*** Data for this task ***

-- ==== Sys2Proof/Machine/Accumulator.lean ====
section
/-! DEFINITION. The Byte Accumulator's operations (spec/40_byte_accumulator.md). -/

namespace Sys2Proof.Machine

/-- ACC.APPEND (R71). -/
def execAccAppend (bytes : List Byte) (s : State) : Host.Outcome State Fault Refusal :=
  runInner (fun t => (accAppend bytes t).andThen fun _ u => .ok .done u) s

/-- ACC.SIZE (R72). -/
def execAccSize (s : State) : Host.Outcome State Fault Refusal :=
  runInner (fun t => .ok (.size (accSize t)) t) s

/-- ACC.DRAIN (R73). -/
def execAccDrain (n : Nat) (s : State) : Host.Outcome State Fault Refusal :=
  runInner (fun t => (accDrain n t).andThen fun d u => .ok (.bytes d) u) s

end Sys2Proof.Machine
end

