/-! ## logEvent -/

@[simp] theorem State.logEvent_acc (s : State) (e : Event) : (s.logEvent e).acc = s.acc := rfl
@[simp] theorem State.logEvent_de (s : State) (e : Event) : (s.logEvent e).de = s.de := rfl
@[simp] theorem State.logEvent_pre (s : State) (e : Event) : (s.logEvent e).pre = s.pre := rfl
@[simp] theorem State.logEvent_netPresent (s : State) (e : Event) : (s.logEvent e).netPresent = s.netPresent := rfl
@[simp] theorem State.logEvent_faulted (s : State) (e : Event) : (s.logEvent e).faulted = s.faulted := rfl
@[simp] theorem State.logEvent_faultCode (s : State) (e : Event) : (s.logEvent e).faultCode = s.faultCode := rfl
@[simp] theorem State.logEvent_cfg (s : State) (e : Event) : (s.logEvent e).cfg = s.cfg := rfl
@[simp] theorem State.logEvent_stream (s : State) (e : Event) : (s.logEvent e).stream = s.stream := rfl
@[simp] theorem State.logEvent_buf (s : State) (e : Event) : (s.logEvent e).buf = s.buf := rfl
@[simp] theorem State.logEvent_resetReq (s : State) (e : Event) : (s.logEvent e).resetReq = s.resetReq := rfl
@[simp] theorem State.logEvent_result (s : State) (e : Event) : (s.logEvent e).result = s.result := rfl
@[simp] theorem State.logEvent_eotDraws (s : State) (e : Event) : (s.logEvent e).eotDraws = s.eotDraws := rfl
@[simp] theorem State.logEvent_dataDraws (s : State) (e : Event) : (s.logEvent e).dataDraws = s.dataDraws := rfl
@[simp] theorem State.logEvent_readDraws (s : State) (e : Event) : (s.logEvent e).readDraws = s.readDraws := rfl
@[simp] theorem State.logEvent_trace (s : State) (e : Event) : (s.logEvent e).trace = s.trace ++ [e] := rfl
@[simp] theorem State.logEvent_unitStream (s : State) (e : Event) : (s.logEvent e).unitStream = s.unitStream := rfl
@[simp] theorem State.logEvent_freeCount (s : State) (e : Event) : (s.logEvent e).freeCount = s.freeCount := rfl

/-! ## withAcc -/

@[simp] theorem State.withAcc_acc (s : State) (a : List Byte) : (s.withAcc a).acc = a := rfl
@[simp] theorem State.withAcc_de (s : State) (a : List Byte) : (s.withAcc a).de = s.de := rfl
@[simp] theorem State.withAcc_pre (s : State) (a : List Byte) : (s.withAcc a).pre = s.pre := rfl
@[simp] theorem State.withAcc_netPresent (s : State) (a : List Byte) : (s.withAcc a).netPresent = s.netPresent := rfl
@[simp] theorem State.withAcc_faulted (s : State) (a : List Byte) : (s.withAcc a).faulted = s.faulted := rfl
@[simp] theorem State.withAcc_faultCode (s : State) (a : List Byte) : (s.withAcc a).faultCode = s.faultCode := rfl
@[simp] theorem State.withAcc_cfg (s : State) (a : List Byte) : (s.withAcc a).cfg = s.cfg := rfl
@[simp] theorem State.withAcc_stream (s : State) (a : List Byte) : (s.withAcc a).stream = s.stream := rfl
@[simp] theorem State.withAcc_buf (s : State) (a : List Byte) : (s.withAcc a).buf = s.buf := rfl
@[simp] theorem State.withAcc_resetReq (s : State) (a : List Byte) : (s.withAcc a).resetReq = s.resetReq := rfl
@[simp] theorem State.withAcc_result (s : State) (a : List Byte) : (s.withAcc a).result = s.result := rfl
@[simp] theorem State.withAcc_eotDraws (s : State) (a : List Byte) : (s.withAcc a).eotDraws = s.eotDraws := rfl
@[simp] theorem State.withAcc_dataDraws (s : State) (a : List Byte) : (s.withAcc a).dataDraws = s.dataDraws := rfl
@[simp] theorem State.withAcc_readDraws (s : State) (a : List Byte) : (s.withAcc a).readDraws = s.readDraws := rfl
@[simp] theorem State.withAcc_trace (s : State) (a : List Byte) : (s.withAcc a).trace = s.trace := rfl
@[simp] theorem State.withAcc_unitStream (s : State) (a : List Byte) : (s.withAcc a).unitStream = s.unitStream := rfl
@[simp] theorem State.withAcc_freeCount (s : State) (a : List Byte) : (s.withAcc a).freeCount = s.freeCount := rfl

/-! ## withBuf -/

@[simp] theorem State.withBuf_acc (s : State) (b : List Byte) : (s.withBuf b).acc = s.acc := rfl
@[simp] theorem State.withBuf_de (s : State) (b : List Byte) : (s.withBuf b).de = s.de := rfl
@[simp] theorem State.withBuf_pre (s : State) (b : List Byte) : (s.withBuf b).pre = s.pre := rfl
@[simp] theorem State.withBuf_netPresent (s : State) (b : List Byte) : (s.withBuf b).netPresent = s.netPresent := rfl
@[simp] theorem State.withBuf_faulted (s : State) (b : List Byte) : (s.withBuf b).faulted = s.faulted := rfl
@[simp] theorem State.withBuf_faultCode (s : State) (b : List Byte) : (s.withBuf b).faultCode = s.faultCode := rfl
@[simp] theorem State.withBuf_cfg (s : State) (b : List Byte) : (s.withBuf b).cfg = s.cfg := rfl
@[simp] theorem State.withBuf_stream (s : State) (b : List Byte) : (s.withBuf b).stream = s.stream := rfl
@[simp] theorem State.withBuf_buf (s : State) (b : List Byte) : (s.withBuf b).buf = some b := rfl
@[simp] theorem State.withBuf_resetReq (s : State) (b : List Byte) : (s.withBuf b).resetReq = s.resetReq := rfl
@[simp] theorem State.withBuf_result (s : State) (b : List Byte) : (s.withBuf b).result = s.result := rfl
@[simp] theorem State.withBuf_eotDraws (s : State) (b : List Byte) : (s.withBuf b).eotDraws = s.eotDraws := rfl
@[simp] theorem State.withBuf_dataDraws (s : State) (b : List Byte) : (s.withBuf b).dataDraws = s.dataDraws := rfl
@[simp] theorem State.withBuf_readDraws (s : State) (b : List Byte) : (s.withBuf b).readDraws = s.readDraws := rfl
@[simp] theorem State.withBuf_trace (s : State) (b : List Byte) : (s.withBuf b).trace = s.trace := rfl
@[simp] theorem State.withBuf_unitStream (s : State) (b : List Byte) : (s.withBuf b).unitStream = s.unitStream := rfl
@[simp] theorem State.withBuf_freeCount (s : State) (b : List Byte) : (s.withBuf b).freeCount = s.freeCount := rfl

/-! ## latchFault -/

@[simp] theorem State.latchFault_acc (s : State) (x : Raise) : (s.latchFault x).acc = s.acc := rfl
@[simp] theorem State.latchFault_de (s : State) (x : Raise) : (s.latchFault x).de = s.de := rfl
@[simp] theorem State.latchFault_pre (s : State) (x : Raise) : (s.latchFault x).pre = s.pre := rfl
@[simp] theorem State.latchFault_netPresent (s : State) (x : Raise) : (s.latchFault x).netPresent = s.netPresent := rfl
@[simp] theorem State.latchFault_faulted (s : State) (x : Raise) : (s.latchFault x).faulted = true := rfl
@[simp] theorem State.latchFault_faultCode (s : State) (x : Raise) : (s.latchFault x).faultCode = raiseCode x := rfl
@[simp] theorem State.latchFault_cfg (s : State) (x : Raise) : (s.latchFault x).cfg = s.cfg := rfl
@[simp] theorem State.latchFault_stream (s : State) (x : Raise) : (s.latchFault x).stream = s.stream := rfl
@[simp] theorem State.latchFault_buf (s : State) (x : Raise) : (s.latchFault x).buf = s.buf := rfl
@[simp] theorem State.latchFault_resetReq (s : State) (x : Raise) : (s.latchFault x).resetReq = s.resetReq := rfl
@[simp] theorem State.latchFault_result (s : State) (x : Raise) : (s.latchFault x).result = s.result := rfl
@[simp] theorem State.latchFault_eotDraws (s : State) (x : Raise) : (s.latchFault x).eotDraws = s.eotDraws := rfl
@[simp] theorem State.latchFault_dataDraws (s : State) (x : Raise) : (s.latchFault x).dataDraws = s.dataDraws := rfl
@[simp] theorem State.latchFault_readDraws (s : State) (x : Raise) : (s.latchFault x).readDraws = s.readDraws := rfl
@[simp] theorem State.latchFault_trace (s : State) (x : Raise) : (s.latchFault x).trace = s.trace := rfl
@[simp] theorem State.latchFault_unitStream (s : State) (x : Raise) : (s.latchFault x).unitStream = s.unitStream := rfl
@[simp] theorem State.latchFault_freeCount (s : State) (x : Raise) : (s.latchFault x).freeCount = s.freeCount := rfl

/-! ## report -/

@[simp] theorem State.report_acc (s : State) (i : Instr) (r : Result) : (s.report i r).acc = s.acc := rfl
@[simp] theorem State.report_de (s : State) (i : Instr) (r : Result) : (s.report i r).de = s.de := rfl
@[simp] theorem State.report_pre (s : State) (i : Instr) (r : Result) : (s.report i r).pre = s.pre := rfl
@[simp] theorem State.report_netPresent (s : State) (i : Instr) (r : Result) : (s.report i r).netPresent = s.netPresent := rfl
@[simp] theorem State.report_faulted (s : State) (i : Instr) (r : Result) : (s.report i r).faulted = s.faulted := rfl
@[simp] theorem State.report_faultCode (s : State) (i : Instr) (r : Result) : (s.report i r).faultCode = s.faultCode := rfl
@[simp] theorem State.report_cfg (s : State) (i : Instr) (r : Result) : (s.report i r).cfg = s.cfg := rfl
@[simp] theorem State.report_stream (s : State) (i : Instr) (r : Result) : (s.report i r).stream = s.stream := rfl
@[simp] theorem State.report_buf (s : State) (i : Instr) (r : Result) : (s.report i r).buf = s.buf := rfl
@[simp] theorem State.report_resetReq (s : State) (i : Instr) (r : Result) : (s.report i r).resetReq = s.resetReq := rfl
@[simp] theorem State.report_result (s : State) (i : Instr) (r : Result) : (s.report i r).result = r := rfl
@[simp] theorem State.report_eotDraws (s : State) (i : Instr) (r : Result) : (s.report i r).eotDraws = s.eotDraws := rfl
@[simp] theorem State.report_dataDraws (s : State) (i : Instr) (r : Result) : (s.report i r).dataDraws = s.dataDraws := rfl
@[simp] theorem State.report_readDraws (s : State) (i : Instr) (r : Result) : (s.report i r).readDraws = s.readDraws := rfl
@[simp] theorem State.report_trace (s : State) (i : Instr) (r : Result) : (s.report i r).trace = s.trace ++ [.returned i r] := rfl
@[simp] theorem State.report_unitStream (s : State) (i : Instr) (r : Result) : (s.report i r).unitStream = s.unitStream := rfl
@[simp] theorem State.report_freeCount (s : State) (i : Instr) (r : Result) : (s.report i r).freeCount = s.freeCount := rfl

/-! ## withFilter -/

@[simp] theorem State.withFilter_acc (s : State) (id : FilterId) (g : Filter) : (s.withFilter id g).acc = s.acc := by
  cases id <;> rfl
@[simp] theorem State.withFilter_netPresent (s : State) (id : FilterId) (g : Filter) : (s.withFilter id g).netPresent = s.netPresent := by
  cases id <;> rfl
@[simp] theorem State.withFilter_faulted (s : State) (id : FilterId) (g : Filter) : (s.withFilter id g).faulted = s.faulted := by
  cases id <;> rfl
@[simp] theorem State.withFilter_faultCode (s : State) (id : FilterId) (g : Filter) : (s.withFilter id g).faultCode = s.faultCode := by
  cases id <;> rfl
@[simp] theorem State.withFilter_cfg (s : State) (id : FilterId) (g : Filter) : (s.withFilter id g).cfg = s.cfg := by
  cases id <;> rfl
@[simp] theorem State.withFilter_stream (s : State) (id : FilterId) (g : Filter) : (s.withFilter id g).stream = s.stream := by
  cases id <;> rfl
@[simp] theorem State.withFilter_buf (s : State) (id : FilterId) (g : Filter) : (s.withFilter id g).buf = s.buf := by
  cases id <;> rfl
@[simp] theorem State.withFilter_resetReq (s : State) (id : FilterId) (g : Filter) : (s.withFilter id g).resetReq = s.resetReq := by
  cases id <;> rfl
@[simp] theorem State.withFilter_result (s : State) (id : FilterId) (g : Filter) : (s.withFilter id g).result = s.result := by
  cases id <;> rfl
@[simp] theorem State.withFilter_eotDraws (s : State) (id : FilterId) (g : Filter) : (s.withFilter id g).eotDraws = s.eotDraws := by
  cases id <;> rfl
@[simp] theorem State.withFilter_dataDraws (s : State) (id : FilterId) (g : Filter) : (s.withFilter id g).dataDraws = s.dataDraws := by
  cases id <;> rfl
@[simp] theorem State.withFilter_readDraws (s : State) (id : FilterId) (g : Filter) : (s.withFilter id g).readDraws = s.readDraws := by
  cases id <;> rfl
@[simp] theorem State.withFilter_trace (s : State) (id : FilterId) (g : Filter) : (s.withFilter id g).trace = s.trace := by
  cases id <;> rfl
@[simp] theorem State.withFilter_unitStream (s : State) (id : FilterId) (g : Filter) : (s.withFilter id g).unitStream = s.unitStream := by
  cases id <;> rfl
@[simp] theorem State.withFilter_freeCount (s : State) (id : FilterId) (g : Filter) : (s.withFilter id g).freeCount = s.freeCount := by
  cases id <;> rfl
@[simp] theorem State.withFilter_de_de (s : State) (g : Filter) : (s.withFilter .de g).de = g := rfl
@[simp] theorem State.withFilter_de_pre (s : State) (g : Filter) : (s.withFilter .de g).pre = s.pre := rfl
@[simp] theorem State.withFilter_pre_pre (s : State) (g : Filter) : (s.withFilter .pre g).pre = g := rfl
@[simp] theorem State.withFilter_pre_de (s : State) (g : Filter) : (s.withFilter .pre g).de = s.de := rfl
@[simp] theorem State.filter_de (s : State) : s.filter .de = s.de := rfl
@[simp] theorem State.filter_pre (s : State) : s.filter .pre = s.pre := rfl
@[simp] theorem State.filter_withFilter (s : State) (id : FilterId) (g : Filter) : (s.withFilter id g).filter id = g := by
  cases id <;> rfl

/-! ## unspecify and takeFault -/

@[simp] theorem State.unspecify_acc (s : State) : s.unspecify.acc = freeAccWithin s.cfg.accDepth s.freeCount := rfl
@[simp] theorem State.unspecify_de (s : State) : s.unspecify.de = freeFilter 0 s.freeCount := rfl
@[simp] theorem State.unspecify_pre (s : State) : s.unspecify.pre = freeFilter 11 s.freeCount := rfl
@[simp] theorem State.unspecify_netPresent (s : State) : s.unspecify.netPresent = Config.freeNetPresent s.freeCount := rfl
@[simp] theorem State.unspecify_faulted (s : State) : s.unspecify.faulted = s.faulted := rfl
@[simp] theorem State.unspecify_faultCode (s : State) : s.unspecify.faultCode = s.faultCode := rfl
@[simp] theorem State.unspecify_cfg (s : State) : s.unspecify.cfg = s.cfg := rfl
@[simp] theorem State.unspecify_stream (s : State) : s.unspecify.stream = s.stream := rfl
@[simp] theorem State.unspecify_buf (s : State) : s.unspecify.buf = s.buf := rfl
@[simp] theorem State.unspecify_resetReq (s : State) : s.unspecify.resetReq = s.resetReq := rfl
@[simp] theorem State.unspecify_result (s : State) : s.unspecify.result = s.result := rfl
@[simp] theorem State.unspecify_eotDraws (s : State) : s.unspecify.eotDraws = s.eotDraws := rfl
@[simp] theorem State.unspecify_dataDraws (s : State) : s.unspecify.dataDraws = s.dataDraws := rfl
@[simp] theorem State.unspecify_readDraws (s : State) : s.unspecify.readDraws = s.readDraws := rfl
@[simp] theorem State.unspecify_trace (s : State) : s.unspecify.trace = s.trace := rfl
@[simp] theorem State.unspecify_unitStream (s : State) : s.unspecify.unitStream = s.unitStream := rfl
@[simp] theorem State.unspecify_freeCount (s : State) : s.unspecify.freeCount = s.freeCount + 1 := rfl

*** End of Data for this task ***

▶ _Your instructions_
Your reply is to repeat, unchanged, the lines above running from the one with "11 s.freeCount := rfl" up to and including the one with "s.unspecify.cfg = s.cfg := rfl".

▶ _Your solution_
@[simp] theorem State.unspecify_pre (s : State) : s.unspecify.pre = freeFilter 11 s.freeCount := rfl
@[simp] theorem State.unspecify_netPresent (s : State) : s.unspecify.netPresent = Config.freeNetPresent s.freeCount := rfl
@[simp] theorem State.unspecify_faulted (s : State) : s.unspecify.faulted = s.faulted := rfl
@[simp] theorem State.unspecify_faultCode (s : State) : s.unspecify.faultCode = s.faultCode := rfl
@[simp] theorem State.unspecify_cfg (s : State) : s.unspecify.cfg = s.cfg := rfl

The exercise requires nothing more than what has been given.